Plumes or not, mission scientists believe that some 50 close flybys of the surface will provide ample observations to prove whether or not Europa could harbor life. Sure, it almost certainly has water. But all life needs energy: Does this ocean world provide an energy source? And does it harbor the basic chemical ingredients, like carbon, to form the building blocks of life as we know it?
And, if all those conditions are satisfied, is there evidence the ocean has been around for billions of years, providing a stable environment for life to evolve and sustain itself in Europa’s dark sea?
Why scientists think Europa has an ocean
The Europa Clipper mission is an expensive science endeavor, costing some $5 billion. But NASA is confident this Jovian moon harbors an intriguing sea perhaps twice the volume of all Earth’s seas.
Why?
“It’s a great detective story,” Phillips said.

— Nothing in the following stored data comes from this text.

-- ==== Sys2Proof/Machine/Study.lean ====
section
/-! DEFINITION. The study's decisions: moderation windows (03_vectors_pantry_cellar.md R84), target clusters and residency
(04_hall_ranking_steering.md R104 to R109). -/

namespace Sys2Proof.Machine

/-! ## Moderation (R80, R84) -/

/-- The new window of an ADAPTIVE vector: ceiling `c`, acceptances `n` at its LAST_CORE, whether it was accepted at all. -/
def modDecide (c n : Nat) (hit : Bool) (limit win : Nat) : Nat :=
  if !hit || c == 0 then win / 2
  else if c < n then min limit (max 1 (2 * win))
  else if n < c / 2 then win / 2
  else win

/-- MOD_CEILING. -/
def Wing.ceiling (w : Wing) : Nat := ((w.effW oModCeiling).extractLsb' 0 8).toNat

/-- The decision of a count for one context, when it changes the window. -/
def Wing.modFor (w : Wing) (c : Ctx) : Option (Word × BitVec 7) :=
  if cfgModMode c.cfg ≠ 2 then none
  else
    let hit := w.hall.modAcc.contains c.key
    let n := SMap.get w.hall.modN 0 c.lastCore.toNat
    let x := modDecide w.ceiling n hit (cfgModLimit c.cfg).toNat c.modWin.toNat
    if x = c.modWin.toNat then none else some (c.key, BitVec.ofNat 7 x)

/-- Decisions in ascending key order. -/
def sortMods (l : List (Word × BitVec 7)) : List (Word × BitVec 7) :=
  l.foldl (fun m x => m.takeWhile (fun y => decide (y.1.toNat ≤ x.1.toNat)) ++ [x] ++
    m.dropWhile fun y => decide (y.1.toNat ≤ x.1.toNat)) []

/-- The decision would make a clean context dirty while more than 2,304 are (R80). -/
def Wing.modHeld (w : Wing) (key : Word) : Bool :=
  decide (2304 < w.dirtyCount) &&
    match w.ctx? key with
    | some c => !c.dirty
    | none => false

/-- A decision as its record carries it: not above the MOD_LIMIT that the vector has by then. -/
def Wing.winFor (w : Wing) (key : Word) (win : BitVec 7) : BitVec 7 := ((w.ctx? key).map fun c => c.capWin win).getD win

/-- Up to `n` decisions of the list go out as MODWIN records; the result lists those that wait. -/
def issueMods : Nat → List (Word × BitVec 7) → Wing → Wing × List (Word × BitVec 7)
  | _, [], w => (w, [])
  | 0, l, w => (w, l)
  | n + 1, d :: ds, w =>
      if w.modHeld d.1 then
        let r := issueMods (n + 1) ds w
        (r.1, d :: r.2)
      else if w.roomDeferred 1 then issueMods n ds (w.place (.modwin { win := w.winFor d.1 d.2, key := d.1 }))
      else (w, d :: ds)

/-- MODWIN records in the frame so far. -/
def Wing.modsInFrame (w : Wing) : Nat :=
  (w.psg.defr.filter fun r => match r with
    | .modwin _ => true
    | _ => false).length

/-- The tick's 16 MODWIN records; those of one count go out in the 64 ticks that begin with the count's. -/
def Wing.sendMods (w : Wing) : Wing :=
  let r := issueMods (16 - w.modsInFrame) w.hall.modQ w
  { r.1 with hall := { r.1.hall with modQ := r.2 } }

/-- The count of R84. Both wings start the counts of the next 64 ticks; the active wing decides. -/
def Wing.modTake (w : Wing) : Wing :=
  let ds := sortMods (w.ctxs.filterMap w.modFor)
  let w1 := { w with hall := { w.hall with
    modN := [], modAcc := [], nextCount := BitVec.ofNat 56 (w.now.toNat / 64 * 64 + 64) } }
  if w.isActive then
    let w2 := w1.countN cModDrop w1.hall.modQ.length
    { w2 with hall := { w2.hall with modQ := ds } }.sendMods
  else w1

/-- MODERATION_COUNT: at a tick whose number is a multiple of 64, once. -/
def Wing.modCount (w : Wing) : Wing :=
  if w.now.toNat % 64 = 0 ∧ w.hall.nextCount.toNat ≤ w.now.toNat then w.modTake else w

/-! ## Targets (R104 to R107) -/

/-- TARGET records in the frame so far. -/
def Wing.targetsInFrame (w : Wing) : Nat :=
  (w.psg.defr.filter fun r => match r with
    | .target _ => true
    | _ => false).length

/-- Decisions that fit in the frame, at most 32 TARGET records; the result lists those that wait. -/
def issueTargetsIn : List TargetRec → Wing → Wing × List TargetRec
  | [], w => (w, [])
  | r :: rs, w =>
      if w.targetsInFrame < 32 ∧ w.roomDeferred 1 then issueTargetsIn rs ((w.place (.target r)).count cSteerRetarget)
      else (w, r :: rs)

/-- Refusals first, then periodic decisions. -/
def Wing.sendTargets (w : Wing) : Wing :=
  let a := issueTargetsIn w.hall.refusals w
  let w1 := { a.1 with hall := { a.1.hall with refusals := a.2 } }
  let b := issueTargetsIn w1.hall.periodic w1
  { b.1 with hall := { b.1.hall with periodic := b.2 } }

/-- The place of a decision's vector in the order of ranking keys; that of a vector that has left the pantry is last. -/
def Wing.recRank (w : Wing) (r : TargetRec) : Nat :=
  match w.ctx? r.key with
  | some c => (w.rankKeyOf c).toNat
  | none => 2 ^ 97

/-- Decisions in key order. -/
def Wing.sortTargets (w : Wing) (l : List TargetRec) : List TargetRec :=
  l.foldl (fun m x => m.takeWhile (fun y => decide (w.recRank y ≤ w.recRank x)) ++ [x] ++
    m.dropWhile fun y => decide (w.recRank y ≤ w.recRank x)) []

/-- The refusals of a ranking join those that wait, in key order; each that does not fit in the frame is counted, and counted again in
each further tick that it waits (DESIGN CHOICE, log 95: R107 does not say which). -/
def Wing.takeRefusals (w : Wing) (v : View) (r : Ranking) : Wing :=
  let w1 := w.countN cSteerRefusal r.refused.length
  let w2 := { w1 with hall := { w1.hall with refusals := w1.sortTargets (w1.hall.refusals ++ v.refusalRecs r) } }.sendTargets
  w2.countN cSteerDefer w2.hall.refusals.length

/-- The chosen cluster beats the current target (R106). -/
def beats (new : Nat × Nat) (old : Option (Nat × Nat)) : Bool :=
  match old with
  | none => true
  | some o => decide (new.1 < o.1) || (new.1 == o.1 && decide (new.2 + 2 ≤ o.2))

/-- The periodic decision for one vector. -/
def View.reevaluate (v : View) (back : SMap Nat) (x : Cand) : Option TargetRec :=
  let uses := coreUses v.img.slots
  match v.chooseCluster back x with
  | none => none
  | some k =>
      match v.clusterValue uses back x k with
      | none => none
      | some z =>
          if k ≠ x.target ∧ beats z (v.clusterValue uses back x x.target) then some (x.targetRec k) else none

/-- The vectors to re-evaluate, in key order: multi-cluster, not FIXED, PENDING or accepted in the last 64 ticks. -/
def Wing.reevaluated (w : Wing) (v : View) : List Cand :=
  let uses := coreUses v.img.slots
  sortCands ((w.pan.slots.filter fun e => w.hall.seen64.contains e.2.ctx.key).filterMap fun e =>
    let x := v.candOf uses e.1 e.2
    if x.multi && v.mode x.set != 3 then some x else none)

/-- STEER_HOLD of HALL_CTRL. -/
def Wing.steerHold (w : Wing) : Bool := (w.effW oHallCtrl).getLsbD 8

/-- The decisions of a re-evaluation, against the ranking whose offers this tick's release carried. Where there is none (no image after a
takeover or at an exit from Nap) none is made (DESIGN CHOICE, log 96: R106 does not say). -/
def Wing.decisions (w : Wing) : List TargetRec :=
  match w.hall.img1 with
  | some a => if w.steerHold then [] else (w.reevaluated (w.view a)).filterMap fun x => (w.view a).reevaluate w.hall.backlog x
  | none => []

/-- What the 64 ticks begin with: the vectors that are PENDING as they open. -/
def Wing.restartSeen (w : Wing) : Wing :=
  let w1 := { w with hall := { w.hall with seen64 := [] } }
  match w.hall.img0 with
  | some a => w1.noteSeen a
  | none => w1

/-- The re-evaluation of R106. Decisions of the one before it that were not issued are dropped and counted (R107). -/
def Wing.reevalTake (w : Wing) : Wing :=
  if w.ownsFrame then
    let w1 := w.restartSeen.countN cSteerDrop w.hall.periodic.length
    { w1 with hall := { w1.hall with periodic := w.decisions } }.sendTargets
  else w.restartSeen

/-- STEER_REEVALUATION at a tick whose number is a multiple of 64. -/
def Wing.reevaluation (w : Wing) : Wing := if w.now.toNat % 64 = 0 then w.reevalTake else w

/-! ## Residency (R108) -/

/-- A RESIDENCY record for the slice is in the frame already. -/
def Wing.residencyPlaced (w : Wing) (s : BitVec 12) : Bool :=
  w.psg.defr.any fun r => match r with
    | .residency x => x.slice == s
    | _ => false

/-- STRANDING_LIMIT: the slice's count has reached 16 times RES_DELAY, and the record fits in slice 0's ring. -/
def Wing.strandLimit (w : Wing) (s : BitVec 12) : Wing :=
  let v := w.slice s
  match w.hall.resident.find? (fun e => e.1 == s) with
  | some e =>
      if w.ownsFrame && w.resDelay != 0 && decide (16 * w.resDelay ≤ v.strand) && !v.strandTold && !w.residencyPlaced s &&
          w.ringRoom 0 1 && w.roomDeferred 1 then
        w.place (.residency { slice := s, count := e.2.1, prio := e.2.2 })
      else w
  | none => w

/-! ## The commands -/

def execModerationCount (w : WingId) (s : State) : Host.Outcome State Fault Refusal :=
  nextWing s w fun v => if v.running then v.modCount else v

def execSteerReevaluation (w : WingId) (s : State) : Host.Outcome State Fault Refusal :=
  nextWing s w fun v => if v.running then v.reevaluation else v

def execStrandingLimit (w : WingId) (slice : BitVec 12) (s : State) : Host.Outcome State Fault Refusal :=
  nextWing s w fun v => v.strandLimit slice

end Sys2Proof.Machine
end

“It’s a great detective story.”
In 1979, the Voyager 2 spacecraft captured the first detailed views of Europa, showing a surface dominated by crisscrossing cracks. And many of these lines were reddish, suggesting that something below the surface welled up to fill them. Planetary scientists also knew that as Europa swings by the gravitationally powerful gas giant Jupiter, its interior gets stretched and pulled, a process that produces heat on a world. This tugging could have provided heat on Europa for billions of years.
“This made Europa really, really interesting,” Phillips noted.

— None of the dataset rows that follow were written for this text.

/-- DEEP_ENTRY (R303, R305). -/
def execDeepEntry (w : WingId) (s : State) : Host.Outcome State Fault Refusal :=
  let v := s.wing w
  let s1 := s.onWing w fun x => x.enterDeep.showEn x.psgEn
  let back := v.isStandby && v.changeDue 2 && (v.entryRefusal true).isSome
  .next (if back then s1.setWing (otherWing w) (s1.wing (otherWing w)).peerRefused else s1)

/-- DEEP_WAKE (R306), with the save area as the wing reads it. -/
def execDeepWake (w : WingId) (c : WakeCause) (save : Option SaveArea) (s : State) : Host.Outcome State Fault Refusal :=
  nextWing s w fun v => (v.wakeDeep c save).showEn v.psgEn

/-- WRITE_BACK_ACCEPTED (R80, R81, R299, R305). In an entry to Deep that writes its save area, `key` is the number of a write of that area
(log 62). -/
def execWriteBackAccepted (w : WingId) (key : Word) (ok : Bool) (s : State) : Host.Outcome State Fault Refusal :=
  nextWing s w fun v =>
    if v.life == .deepEntry && v.pwr.saveAt.isSome then v.saveAnswered key ok else v.writeAccepted key ok

/-- DEEP_JOIN_TIMEOUT (R306). -/
def execDeepJoinTimeout (w : WingId) (save : Option SaveArea) (s : State) : Host.Outcome State Fault Refusal :=
  nextWing s w fun v => (v.joinTimeout save).showEn v.psgEn

/-- RETENTION_MONITOR_TRIP (R310), of a physical bank. -/
def execRetentionMonitorTrip (w : WingId) (bank : BitVec 7) (s : State) : Host.Outcome State Fault Refusal :=
  nextWing s w fun v =>
    if v.life == .nap || v.life == .napEntry then
      { v with pwr := { v.pwr with tripped := if v.pwr.tripped.contains bank then v.pwr.tripped else v.pwr.tripped ++ [bank] } }
    else v

end Sys2Proof.Machine
end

An artist’s conception of the ocean, and geothermal energy sources, that could exist beneath Europa’s thick ice crust.
Credit: NASA
Europa’s surface as captured by NASA’s Galileo spacecraft.
Credit: NASA
Then, in the 1990s, NASA’s Galileo mission captured legendary views of Europa’s chaotic, ridged surface — suggesting there was water near the top. What’s more, the spacecraft detected a strong magnetic signal from the moon. Saltwater, a really good magnetic conductor, could have provided this signal.
“Galileo showed Europa was even more interesting than suspected,” Phillip said.
“It’s a great detective story.”
The evidence only mounted. On multiple occasions, the Hubble Space Telescope spotted evidence that plumes of water erupted 125 miles (200 kilometers) above Europa’s surface. It all added up. “There is very likely a subsurface ocean on Europa,” Phillips said.
And if it’s remained somewhat stable for many eons, it could harbor conditions suitable for life to develop. We won’t know, until we get there in 2030.
“This is a voyage into the unknown,” said Nicola Fox, who heads NASA’s Science Mission Directorate.